1. Diese Seite verwendet Cookies. Wenn du dich weiterhin auf dieser Seite aufhältst, akzeptierst du unseren Einsatz von Cookies. Weitere Informationen

Was sind bei Yamaha eigentlich ...

Dieses Thema im Forum "Saxophone" wurde erstellt von KUS, 4.Dezember.2017.

  1. stefalt

    stefalt Ist fast schon zuhause hier

    Deckt dich quasi 1:1 mit meinen Erfahrungen. Das 875 war bei mir bis zuletzt im Rennen das 82z eher früh raus. Ich denke heute noch maximal hätte ich evtl. lieber doch ......
     
    KUS gefällt das.
  2. last

    last Ist fast schon zuhause hier

    ...außerdem klingt mein 875EX so schön, weil es einmal im Jahr von einem gewissen @Toko durchgecheckt und eingestellt wird. ;)
    Aber, man sagt, der kann auch 82z einstellen... ;):D;):D

    :Dlast
     
    KUS gefällt das.
  3. KUS

    KUS Ist fast schon zuhause hier

    Ok, jetzt hab lch's verstanden. Danke.

    LG Kai
     
    last gefällt das.
  4. KUS

    KUS Ist fast schon zuhause hier

    Hallo Torsten,

    warum macht man denn unterschiedliche Mechaniken? Aus Kostenersparnisgründen würde man ja möglichst gleiche Baugruppen verwenden. Ist eine der beiden Serien dadurch wartungsintensiver oder verschleissanfälliger?

    LG Kai
     
  5. last

    last Ist fast schon zuhause hier

    Wirklich nur neugierig oder denkst Du auch über einen Kauf nach...? ;)

    :) last
     
  6. last

    last Ist fast schon zuhause hier


    Nach meiner völlig unmaßgeblichen Meinung ist womöglich jedes Sax verschleissanfälliger als ein Custom YAMAHA....;)
    (na los - steinigt mich...)

    :) last
     
    Gerrit gefällt das.
  7. KUS

    KUS Ist fast schon zuhause hier

    Als ich anfing zu spielen, hatte ich mal mit der Anschaffung eines YTS61 geliebäugelt. Aufgrund meines damaligen Sax-Lehrers ist es dann aber ein Selmer SA80 geworden. Tja und seitdem hab ich den Tick mit der Seele.

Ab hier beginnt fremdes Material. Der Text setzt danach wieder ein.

/-- COPY_REPAIR_RESUME: the held copy goes on, or stops at that line as at PERMISSION (R233 step 3). -/
def execCopyRepairResume (op : OpRef) (repaired : Bool) (s : State) : Result :=
  match s.cpOf (cpOfOp op) with
  | none => .refused (.notEnabled "COPY_REPAIR_RESUME")
  | some (p, c) =>
    match c.async op.serial with
    | none => .refused (.notEnabled "COPY_REPAIR_RESUME")
    | some a =>
      match a.kind, a.held with
      | .copy d, some addr =>
        let go := fun (s : State) => s.updAsync (cpOfOp op) a.serial (fun a => { a with held := none })
        if repaired then .next (go (s.makePresent p.vf p.asid addr))
        else .next ((go s).copyGo (cpOfOp op) p a d (some addr) 1)
      | _, _ => .refused (.notEnabled "COPY_REPAIR_RESUME")

/-- FLUSH_COMPLETE: every dirty line of the range is in HBM (R234). -/
def execFlushComplete (op : OpRef) (s : State) : Result :=
  match s.cpOf (cpOfOp op) with
  | none => .refused (.notEnabled "FLUSH_COMPLETE")
  | some (p, c) =>
    match c.async op.serial with
    | none => .refused (.notEnabled "FLUSH_COMPLETE")
    | some a =>
      match a.kind with
      | .flush lo n all =>
        if a.complete then .refused (.notEnabled "FLUSH_COMPLETE")
        else
          let ls := if all then [] else s.leaves p.vf p.asid lo (lo + n)
          let lines := (s.l2.filter (fun e => e.2.vf == p.vf && (all || lineInRange ls lo (lo + n) e.1))).map (fun e => e.1)
          .next ((lines.foldl (fun s l => s.writeBack l) s).updAsync (cpOfOp op) a.serial (fun a => { a with complete := true }))
      | .copy _ | .setTransfer _ _ | .net _ => .refused (.notEnabled "FLUSH_COMPLETE")

/-- A lane's part of a transfer may move: the CP's earlier accesses and transfers to its bytes have performed, its earlier acquires and
fences are complete, and no lower lane that writes its bytes is left (R216, R217, R230, R235). -/
def mayMove (p : Pop) (c : Cp) (serial : Nat) (load : Bool) (before : List SetItem) (t : SetItem) : Bool :=
  let both := [(t.loc, t.size), (p.winLoc t.off, t.size)]
  let dst := fun (u : SetItem) => if load then p.winLoc u.off else u.loc
  c.pend.all (fun b => decide (serial < b.serial)
      || ((b.performed || !b.items.any (fun i => both.any (fun x => meet i.loc i.size x.1 x.2)))
          && (!acquires b.order || b.complete) && (b.op != .fence || b.complete)))
    && c.asyncs.all (fun x => decide (serial ≤ x.serial) || (match x.kind with
        | .setTransfer _ us => x.complete || !us.any (fun u => both.any (fun y =>
            meet u.loc u.size y.1 y.2 || meet (p.winLoc u.off) u.size y.1 y.2))
        | .copy _ | .flush _ _ _ | .net _ => true))
    && !before.any (fun u => meet (dst u) u.size (dst t) t.size)

/-- A transfer after some of its lanes have moved: it completes once none is left and its majority writes are complete (R235, R245). -/
def State.moved (s : State) (r : CpRef) (a : AsyncOp) (load : Bool) (left : List SetItem) (ns : List (Nat × Nat)) : State :=
  let waits := a.majWait ++ ns.map (fun x => x.1)
  (s.updAsync r a.serial (fun b =>
    { b with kind := .setTransfer load left, majWait := waits, majLanes := a.majLanes ++ ns, complete := left = [] && !s.majBusy waits })).settle r

/-- The lane of a transfer that an event names: lane k of those left, or beyond the last one the read of lane k − n (R345). -/
def setPart (ts : List SetItem) (k : Nat) : Option (Nat × SetItem × Bool) :=
  match ts[k]? with
  | some t => some (k, t, false)
  | none => (ts[k - ts.length]?).bind (fun t => if t.got.isNone then some (k - ts.length, t, true) else none)

/-- One lane of a transfer moves, or only its read performs; a data cause makes it dead (R221, R235, R345). -/
def State.movePart (s : State) (r : CpRef) (p : Pop) (a : AsyncOp) (load : Bool) (ts : List SetItem) (k : Nat) (t : SetItem)
    (readOnly : Bool) : State :=
  if readOnly then
    match s.readItem r p load t with
    | (s, .ok bs) => s.updAsync r a.serial (fun b => { b with kind := .setTransfer load (ts.set k { t with got := some bs }) })
    | (s, .error e) => (s.killLanes r.pid (setOf [t.lane]) (some e)).moved r a load (ts.eraseIdx k) []
  else
    let m := s.moveItem r p load t
    m.1.moved r a load (ts.eraseIdx k) m.2

/-- SET_TRANSFER_COMPLETE: one lane moves on its own, or every performing lane left does, in ascending lane, and the transfer completes
(R216, R217, R235, R345). -/
def execSetTransferComplete (e : OpPart) (s : State) : Result :=
  let op := e.op
  match s.cpOf (cpOfOp op) with
  | none => .refused (.notEnabled "SET_TRANSFER_COMPLETE")
  | some (p, c) =>
    match c.async op.serial with
    | none => .refused (.notEnabled "SET_TRANSFER_COMPLETE")
    | some a =>
      match a.kind with
      | .setTransfer load ts =>
        match e.part with
        | some k =>
          match setPart ts k with
          | some (k, t, readOnly) =>
            if !a.complete && mayMove p c a.serial load (ts.take k) t then
              let u := s.movePart (cpOfOp op) p a load ts k t readOnly
              if s.diesInside u then .refused (.notEnabled "SET_TRANSFER_COMPLETE") else .next u
            else .refused (.notEnabled "SET_TRANSFER_COMPLETE")
          | none => .refused (.notEnabled "SET_TRANSFER_COMPLETE")
        | none =>
          if !a.complete && ts.all (fun t => mayMove p c a.serial load [] t) && p.quiet
              && (ts != [] || !s.majBusy a.majWait) then
            let m := s.moveItems (cpOfOp op) p load ts
            .next (m.1.moved (cpOfOp op) a load [] m.2)
          else .refused (.notEnabled "SET_TRANSFER_COMPLETE")
      | .copy _ | .flush _ _ _ | .net _ => .refused (.notEnabled "SET_TRANSFER_COMPLETE")

end Sys2Proof.Machine
end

    Aber ich finde Yamaha schon eine geile Marke. Vor zwei Jahren habe ich auf der Musikmesse mal ein 875EX angetestet. Das war schon beeindruckend. Im Vergleich zu meinem SA80 empfand ich aber als zu homogen. Also ich habe zumindest nicht mehr rausholen können. Und dann habe ich neulich einen Saxer der Folkwangmusikhochschule mit einem 82Z spielen hören und das war so völlig anders (klar ist eben alles andere als so ein Anfänger wie ich). Da war mein Interesse geweckt. Was ist denn nun der Unterschied zwischen den beiden Serien.

    ;-) Kai
     
    last gefällt das.
  8. Siggi

    Siggi Ist fast schon zuhause hier

    Hallo,
    ich habe lediglich ein Vergleich von meinem YTS-62E (Bj. 2000/2001) zu einem YTS-82Z unlackiert der ersten Generation und zwei lackierten YTS-82Z neuester Generation.
    Das unlackiert aus der ersten Generation hatte ich von einem Kollegen über einige Zeit ausgeliehen.
    Der Klang war erste Sahne, hat mir besser zugesagt als beim 62er.
    Wermutstropfen war die Intonation, die Palmkeys gingen deutlich nach oben weg, das bin ich vom 62er nicht gewohnt. S-Bogen vom 62er auf das 82Z und siehe da, eine super Intonation - das waren wohl die ersten G1 Bögen. So wie mir gesagt wurde, wurden die Bögen nochmals nachjustiert und passen mittlerweile mit gewohnter Yamaha Intonation.
    Die lackierten 82er aus der aktuellen Serie, beide in Musikläden angespielt, haben mir nicht besser gefallen als mein 62er, kein Grund zu wechseln.
    Bei dem unlackierten 82er der ersten Generation meines Kollegen könnte ich schon schwach werden....vielleicht möchte er es ja mal los werden, wegen der Optik...sieht schon ziemlich angeranzt aus...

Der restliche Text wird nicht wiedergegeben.